The performance measures are used to evaluate the AI model performance, and are classified into statistical and non-statistical measures (see Table 6). Some of the statistical measures used in surveyed articles are mean square error (MSE), mean absolute error (MAE), mean squared prediction error (MSPE), root mean square error (RMSE), mean absolute percentage error (MAPE), normalized mean square error (NMSE), squared correlation (R-square), and standard deviation. Even though statistical errors provide an overview, they are insufficient for evaluating the model, providing no information on the direction of the stock price movement as investment decisions are taken according to the general trend (i.e., higher or lower next price). Therefore, the majority of the articles include non-statistical performance measures (Atsalakis et al. 2016). The non-statistical measures only deal with the profitability side of the forecast, the most common being the HIT rate, which calculates how successful the trend-forecasting abilities of the proposed model is (Atsalakis et al. 2016). Other non-statistical measures include an average rate of return, trend prediction, average annual profit, break-even transaction cost, and cumulative abnormal return. It is not reported in the reviewed articles regarding the superior performance measure for models forecast comparison, however, only a few articles provide definite conclusions about which measure is the best (Atsalakis et al. 2016).

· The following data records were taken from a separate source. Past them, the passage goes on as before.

-- ==== Sys2Proof/Laws/Exec.lean ====
section
/-! SUPPORT. What each meaning that can raise an error answers: the one next state of its effect, or the raise of
its one error, each under its condition (spec/60_exceptions.md R241). The other meanings are one next state by
definition. -/

namespace Sys2Proof.Machine

/-- 00EE (R140). -/
theorem execRet_cases (s : State) :
    (∃ rest v, s.stack = rest ++ [v] ∧ execRet s = .next ((s.setStack rest).setPc v)) ∨
    (s.stack = [] ∧ execRet s = raise (.stackUnderflow s.pc) s) := by
  rcases pop_cases s with ⟨h, hp⟩ | ⟨rest, v, h, hp⟩
  · exact .inr ⟨h, by rw [execRet, hp, attempt_error]⟩
  · exact .inl ⟨rest, v, h, by rw [execRet, hp, attempt_ok]⟩

/-- 2nnn (R142). -/
theorem execCall_cases (nnn : Addr12) (s : State) :
    (s.config.stackCapacity ≠ some s.stack.length ∧
      execCall nnn s = .next ((s.setStack (s.stack ++ [s.pc + 2])).setPc (addrOperand nnn))) ∨
    (s.config.stackCapacity = some s.stack.length ∧ execCall nnn s = raise (.stackOverflow s.pc) s) := by
  rcases push_cases s s.advance.pc with ⟨h, hp⟩ | ⟨h, hp⟩
  · exact .inr ⟨h, by rw [execCall, hp, attempt_error]⟩
  · exact .inl ⟨h, by rw [execCall, hp, attempt_ok, State.advance_pc]⟩

/-- The `n` bytes from the base address on (R131, R195). -/
abbrev bytesFrom (s : State) (n : Nat) : List Byte := (List.range n).map fun i => s.byteAt (baseAddress s + i)

/-- Dxyn (R131, R136). -/
theorem execDrw_cases (x y : Reg) (n : Fin 16) (s : State) :
    ((n.val = 0 ∨ baseAddress s + n.val ≤ 4096) ∧
      execDrw x y n s = .next ((s.advance.setDisp
          (drawSprite (s.readV x) (s.readV y) (bytesFrom s n.val) s.disp).1).writeV Reg.vf
          (erasedFlag (drawSprite (s.readV x) (s.readV y) (bytesFrom s n.val) s.disp).2))) ∨
    ((1 ≤ n.val ∧ 4096 < baseAddress s + n.val) ∧
      execDrw x y n s = raise (.outOfBounds (max (baseAddress s) 4096) s.pc) s) := by
  by_cases h : n.val = 0 ∨ baseAddress s + n.val ≤ 4096
  · exact .inl ⟨h, by rw [execDrw, memReadAll_ok s h, attempt_ok]⟩
  · have h' : 1 ≤ n.val ∧ 4096 < baseAddress s + n.val := by omega
    exact .inr ⟨h', by rw [execDrw, memReadAll_error s h'.1 h'.2, attempt_error]⟩

/-- Fx33 (R193). -/
theorem execLdBVx_cases (x : Reg) (s : State) :
    (baseAddress s + 3 ≤ 4096 ∧ execLdBVx x s = .next (s.advance.setMem
        (Memory.writeAll s.config (baseAddress s) (decimalDigits (s.readV x)) s.mem))) ∨
    (4096 < baseAddress s + 3 ∧
      execLdBVx x s = raise (.outOfBounds (max (baseAddress s) 4096) s.pc) s) := by
  by_cases h : baseAddress s + 3 ≤ 4096
  · exact .inl ⟨h, by rw [execLdBVx, memWrite_ok s h, attempt_ok]⟩
  · exact .inr ⟨Nat.not_le.1 h, by rw [execLdBVx, memWrite_error s (Nat.not_le.1 h), attempt_error]⟩

/-- Fx55 (R194). -/
theorem execLdMemVx_cases (x : Reg) (s : State) :
    (baseAddress s + (x.val + 1) ≤ 4096 ∧ execLdMemVx x s = .next (s.advance.setMem
        (Memory.writeAll s.config (baseAddress s) (registerBlock s x) s.mem))) ∨
    (4096 < baseAddress s + (x.val + 1) ∧
      execLdMemVx x s = raise (.outOfBounds (max (baseAddress s) 4096) s.pc) s) := by
  by_cases h : baseAddress s + (x.val + 1) ≤ 4096
  · exact .inl ⟨h, by rw [execLdMemVx, memWrite_ok s (by simpa using h), attempt_ok]⟩
  · have h' := Nat.not_le.1 h
    exact .inr ⟨h', by rw [execLdMemVx, memWrite_error s (by simpa using h'), attempt_error]⟩

/-- Fx65 (R195). -/
theorem execLdVxMem_cases (x : Reg) (s : State) :
    (baseAddress s + (x.val + 1) ≤ 4096 ∧ execLdVxMem x s =
      .next (s.advance.setRegs (withRegisterBlock s.V (bytesFrom s (x.val + 1))))) ∨
    (4096 < baseAddress s + (x.val + 1) ∧
      execLdVxMem x s = raise (.outOfBounds (max (baseAddress s) 4096) s.pc) s) := by
  by_cases h : baseAddress s + (x.val + 1) ≤ 4096
  · exact .inl ⟨h, by rw [execLdVxMem, memReadAll_ok s (.inr h), attempt_ok]⟩
  · have h' := Nat.not_le.1 h
    exact .inr ⟨h', by rw [execLdVxMem, memReadAll_error s (by omega) h', attempt_error]⟩

/-- Ex9E (R211, R216). -/
theorem execSkp_cases (x : Reg) (s : State) :
    (∃ k : Reg, k.val = (s.readV x).toNat ∧ execSkp x s = .next (s.advanceSkipIf (s.keys.get k))) ∨
    (16 ≤ (s.readV x).toNat ∧ execSkp x s = raise (.outOfBounds (s.readV x).toNat s.pc) s) := by
  by_cases h : (s.readV x).toNat < 16
  · exact .inl ⟨⟨_, h⟩, rfl, by rw [execSkp, keyOperand_ok s x h, attempt_ok]⟩
  · have h' := Nat.not_lt.1 h
    exact .inr ⟨h', by rw [execSkp, keyOperand_error s x h', attempt_error]⟩

/-- ExA1 (R212, R216). -/
theorem execSknp_cases (x : Reg) (s : State) :
    (∃ k : Reg, k.val = (s.readV x).toNat ∧ execSknp x s = .next (s.advanceSkipIf (!(s.keys.get k)))) ∨
    (16 ≤ (s.readV x).toNat ∧ execSknp x s = raise (.outOfBounds (s.readV x).toNat s.pc) s) := by
  by_cases h : (s.readV x).toNat < 16
  · exact .inl ⟨⟨_, h⟩, rfl, by rw [execSknp, keyOperand_ok s x h, attempt_ok]⟩
  · have h' := Nat.not_lt.1 h
    exact .inr ⟨h', by rw [execSknp, keyOperand_error s x h', attempt_error]⟩

end Sys2Proof.Machine
end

5. Gaps in the Extant Literature

The results of this study indicate interesting areas that lacked critical examination and much deserved scholarly attention. Firstly, the input data being an essential part of the AI model is not investigated or fairly selected by most authors, as they directly influence the time series estimation, and the entire model simulation and training depend on it.
Secondly, the prediction accuracy relies on the optimal parameter selection used to implement AI models that can result in even more significant results. The extant literature unveiled that a varied combination of input variables is employed with different model characteristics, where every study provided satisfactory results. Since the model architecture directly impacts the system performance, many authors tried to improve the model architecture in their study, but they were partially successful. Most of them have employed trial and error methods, which are a labor-intensive and time-consuming process, without explaining their choices. Furthermore, many studies have estimated the degree of accuracy and the acceptability of certain forecasts by computing the deviations from the observed values (Bildirici and Ersin 2014b; Hao and Gao 2020). However, forecasting methods that report minimal forecast error may not be enough to meet the objective of profit maximization for the financial market practitioners, which means that stock trading with even a small forecast error may prove to be disadvantageous, calling for the need for accurate forecasting of the direction of movement. Thirdly, data pre-processing being an essential part of the experiment is vaguely applied in the existing literature. According to Atsalakis and Valavanis (2009a), the pre-processing of input data may affect the model prediction performance. Large ranged values of input data can suppress the training process effectiveness, therefore, data transformation techniques such as data scaling can help in providing the solution to the mentioned problem. Also, selecting appropriate indicators through sensitivity analysis can assist the elimination of redundant inputs, leading to better performance results.
Fourthly, the majority of the articles have used more than one performance measure to report their model’s accuracy, and very few articles talk about the important performance measures used to analyze the suitability and performance of the AI model. Validation is a critical aspect of any AI model construction, and relies on the performance measures used to analyze the result, hence, it is imperative to report a superior performance measure or a combination of them. Experimental validation aims to determine how well a learned AI model generalizes to a test set of data in place of the training set. This helps determine whether the model is overfitting or underfitting the results, such that an appropriate decision can be made (Twomey and Smith 1995). Just 50% of the papers reviewed in our study used the validation package, whereas the remainder presented their findings directly from the test set, omitting the critical phase of experimental validation. Additionally, there is a lack of nonlinear and medium/long-term time series forecasting, as most strategies concentrate on short-term forecasting. Also, there is a lack of references to other artificial intelligence techniques and multistep ahead forecasting.

6. Future Research Agenda

Over the past two decades, the extant literature on AI application to stock market prediction has grown exponentially. This review suggests different areas for future research (see Figure 4). First, future researchers can focus on implementing feature selection algorithms, and propose a parameter optimization method for different neural networks to obtain better experimental results. Only a few studies have employed feature selection algorithms. These findings further emphasize the importance of prospective researchers validating the proposed techniques (Chen et al. 2013a). Second, the existing literature focuses on short-term financial series forecasting, necessitating the need to investigate more mid-term, long-term, and very short-term (hourly or minutely) financial series forecasting, which can assist intraday traders and other financial investors in generating considerable profits. The literature on the intra-day stock price prediction is scarce, which could be picked, by future researchers.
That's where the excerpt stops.